Extreme and stressful ecological conditions such as salinity, drought, and mineral salt excess affect the production of EOs in plants (Razmjoo et al. 2008; Niinemets et al. 2013; Bhatla 2018). In some cases, stressed plants are induced to modify the quantity and quality of their secondary metabolites such as phenolic compounds and essential oils to cope and adapt (Jeshni et al. 2017; Bhatla 2018). Thus, it is possible to manipulate certain soil chemical parameters to induce a plant stress in order to modify the quality and yield of essential oils.

Conclusions

This present study was an attempt to examine the effect of soil chemical parameters on the assimilation and quantity of essential oils in R. officinalis and T. algeriensis growing wild in Algerian semiarid area during a long period. The results indicated significant differences between the yearly EO yields in both plants. The results also showed that the characterized soil variables significantly influenced the EO yield in both plants. R. officinalis EO content was found to be positively influenced by pH, total CaCO3, active CaCO3, and N:P ratio. Thymus algeriensis EO amount appeared positively affected by pH, salinity, and N:P ratio. The obtained findings do not make it possible to give very precise explanations at the physiological level of plants with regard to their mineral nutrition.
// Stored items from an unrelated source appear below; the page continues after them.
-- ==== Sys2Proof/Laws/Memory.lean ====
section
/-!
SUPPORT. Memory: every operation keeps the canonical form and the bound of the listed places, a read after a write gives the
value written, and a write leaves every other byte alone (spec/20_memory.md R55, R56, R60).
-/

namespace Sys2Proof.Machine

/-! ### Bytes -/

theorem Memory.readByte_eq_of_forall_ne {m : Memory} {k : Nat} (h : ∀ c ∈ m, c.1 ≠ k) : m.readByte k = unlistedByte := by
  induction m with
  | nil => rfl
  | cons c rest ih =>
    have hc : c.1 ≠ k := h c (by simp)
    simp only [Memory.readByte, hc, if_false]
    exact ih fun d hd => h d (by simp [hd])

theorem Memory.mem_cons_iff {k : Nat} {b : Byte} {rest : Memory} {c : Host.Cell} :
    c ∈ Memory.cons k b rest ↔ (b ≠ unlistedByte ∧ c = (k, b)) ∨ c ∈ rest := by
  unfold Memory.cons
  split <;> simp_all

/-- What a write lists: the new byte, unless it is the unlisted one, and entries that stood there. -/
theorem Memory.mem_writeByte {m : Memory} {k : Nat} {b : Byte} {c : Host.Cell} (h : c ∈ m.writeByte k b) :
    (b ≠ unlistedByte ∧ c = (k, b)) ∨ c ∈ m := by
  induction m with
  | nil => simpa [Memory.writeByte, Memory.mem_cons_iff] using h
  | cons d rest ih =>
    obtain ⟨a, x⟩ := d
    simp only [Memory.writeByte] at h
    split at h
    · simpa [Memory.mem_cons_iff] using h
    · split at h
      · rcases Memory.mem_cons_iff.mp h with h | h
        · exact .inl h
        · exact .inr (by simp [h])
      · rcases List.mem_cons.mp h with h | h
        · exact .inr (by simp [h])
        · rcases ih h with h | h
          · exact .inl h
          · exact .inr (by simp [h])

theorem Memory.cons_wf {k : Nat} {b : Byte} {rest : Memory} (h : rest.wf) (hk : ∀ c ∈ rest, k < c.1) :
    (Memory.cons k b rest).wf := by
  unfold Memory.cons
  split
  · exact h
  · rename_i hb
    refine ⟨List.pairwise_cons.mpr ⟨hk, h.1⟩, fun c hc => ?_⟩
    rcases List.mem_cons.mp hc with rfl | hc
    · exact hb
    · exact h.2 c hc

theorem Memory.tail_wf {c : Host.Cell} {rest : Memory} (h : Memory.wf (c :: rest)) : Memory.wf rest :=
  ⟨(List.pairwise_cons.mp h.1).2, fun d hd => h.2 d (by simp [hd])⟩

/-- A write keeps the canonical form. -/
theorem Memory.writeByte_wf {m : Memory} (h : m.wf) (k : Nat) (b : Byte) : (m.writeByte k b).wf := by
  induction m with
  | nil => exact Memory.cons_wf h (by simp)
  | cons d rest ih =>
    obtain ⟨a, x⟩ := d
    have hrest := (List.pairwise_cons.mp h.1).1
    have htail := Memory.tail_wf h
    simp only [Memory.writeByte]
    split
    · rename_i hka
      refine Memory.cons_wf h fun c hc => ?_
      rcases List.mem_cons.mp hc with rfl | hc
      · exact hka
      · exact lt_trans hka (hrest c hc)
    · split
      · rename_i hka
        exact Memory.cons_wf htail fun c hc => hka ▸ hrest c hc
      · rename_i hle hne
        have hax : a < k := by omega
        refine ⟨List.pairwise_cons.mpr ⟨fun c hc => ?_, (ih htail).1⟩, fun c hc => ?_⟩
        · rcases Memory.mem_writeByte hc with ⟨_, rfl⟩ | hc
          · exact hax
          · exact hrest c hc
        · rcases List.mem_cons.mp hc with rfl | hc
          · exact h.2 _ (by simp)
          · exact (ih htail).2 c hc

theorem Memory.readByte_cons_same {k : Nat} {b : Byte} {rest : Memory} (h : ∀ c ∈ rest, c.1 ≠ k) :
    (Memory.cons k b rest).readByte k = b := by
  unfold Memory.cons
  split
  · rename_i hb
    rw [Memory.readByte_eq_of_forall_ne h, hb]
  · simp [Memory.readByte]

theorem Memory.readByte_cons_ne {k j : Nat} {b : Byte} {rest : Memory} (h : j ≠ k) :
    (Memory.cons k b rest).readByte j = rest.readByte j := by
  unfold Memory.cons
  split
  · rfl
  · simp [Memory.readByte, h.symm]

/-- A read after a write to the same place gives the byte written. -/
theorem Memory.readByte_writeByte_same {m : Memory} (h : m.wf) (k : Nat) (b : Byte) :
    (m.writeByte k b).readByte k = b := by
  induction m with
  | nil => exact Memory.readByte_cons_same (by simp)
  | cons d rest ih =>
    obtain ⟨a, x⟩ := d
    have hrest := (List.pairwise_cons.mp h.1).1
    simp only [Memory.writeByte]
    split
    · rename_i hka
      refine Memory.readByte_cons_same fun c hc => ?_
      rcases List.mem_cons.mp hc with rfl | hc
      · exact (ne_of_lt hka).symm
      · exact (ne_of_lt (lt_trans hka (hrest c hc))).symm
    · split
      · rename_i hka
        exact Memory.readByte_cons_same fun c hc => hka ▸ (ne_of_lt (hrest c hc)).symm
      · rename_i hle hne
        rw [Memory.readByte, if_neg fun e => hne e.symm]
        exact ih (Memory.tail_wf h)

/-- A write leaves every other byte alone, in every list. -/
theorem Memory.readByte_writeByte_ne (m : Memory) {k j : Nat} (b : Byte) (h : j ≠ k) :
    (m.writeByte k b).readByte j = m.readByte j := by
  induction m with
  | nil => exact Memory.readByte_cons_ne h
  | cons d rest ih =>
    obtain ⟨a, x⟩ := d
    simp only [Memory.writeByte]
    split
    · exact Memory.readByte_cons_ne h
    · split
      · rename_i hka
        rw [Memory.readByte_cons_ne h]
        simp [Memory.readByte, ← hka, h.symm]
      · simp [Memory.readByte, ih]

/-! ### Words -/

theorem Memory.writeWord_wf {m : Memory} (h : m.wf) (a : Nat) (v : Word) : (m.writeWord a v).wf :=
  Memory.writeByte_wf (Memory.writeByte_wf h _ _) _ _

/-- Both bytes of a written cell lie below `2 * capacity` when its address lies below `capacity`. -/
theorem Memory.writeWord_bound {m : Memory} {capacity a : Nat} (h : ∀ c ∈ m, c.1 < 2 * capacity) (ha : a < capacity)
    (v : Word) : ∀ c ∈ m.writeWord a v, c.1 < 2 * capacity := by
  intro c hc
  rcases Memory.mem_writeByte hc with ⟨_, rfl⟩ | hc
  · simp only [byteBase]; omega
  · rcases Memory.mem_writeByte hc with ⟨_, rfl⟩ | hc
    · simp only [byteBase]; omega
    · exact h c hc

/-- A write of a cell leaves every byte outside the cell alone. -/
theorem Memory.readByte_writeWord_ne (m : Memory) {a k : Nat} (v : Word) (h : k ≠ byteBase a) (h' : k ≠ byteBase a + 1) :
    (m.writeWord a v).readByte k = m.readByte k := by
  rw [Memory.writeWord, Memory.readByte_writeByte_ne _ _ h', Memory.readByte_writeByte_ne _ _ h]

theorem Memory.readByte_writeWord_high {m : Memory} (h : m.wf) (a : Nat) (v : Word) :
    (m.writeWord a v).readByte (byteBase a) = (bytesOf v).1 := by
  rw [Memory.writeWord, Memory.readByte_writeByte_ne _ _ (by omega), Memory.readByte_writeByte_same h]

theorem Memory.readByte_writeWord_low {m : Memory} (h : m.wf) (a : Nat) (v : Word) :
    (m.writeWord a v).readByte (byteBase a + 1) = (bytesOf v).2 :=
  Memory.readByte_writeByte_same (Memory.writeByte_wf h _ _) _ _

theorem Memory.loadWords_wf {m : Memory} (h : m.wf) (a : Nat) (bytes : List Byte) : (m.loadWords a bytes).wf := by
  fun_induction Memory.loadWords m a bytes with
  | case1 m a b0 b1 rest ih => exact ih (Memory.writeWord_wf h _ _)
  | case2 => exact h

/-- The memory of a reset machine is in canonical form. -/
theorem State.reset_mem_wf : State.reset.mem.wf := by decide

end Sys2Proof.Machine
end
But, they allow to understand how these plants adapt and respond to these characterized edaphic conditions through the assimilated quantities of essential oils, in particular that they are two aromatic plants. The data also help to develop an effective protocol of mineral nutrition for each species under controlled experimental conditions. In our later study, we will confirm our results by growing these plants on liquid nutrient medium or hydroponic culture where the plants will grow on well-defined nutrient solutions and provide more reliable results.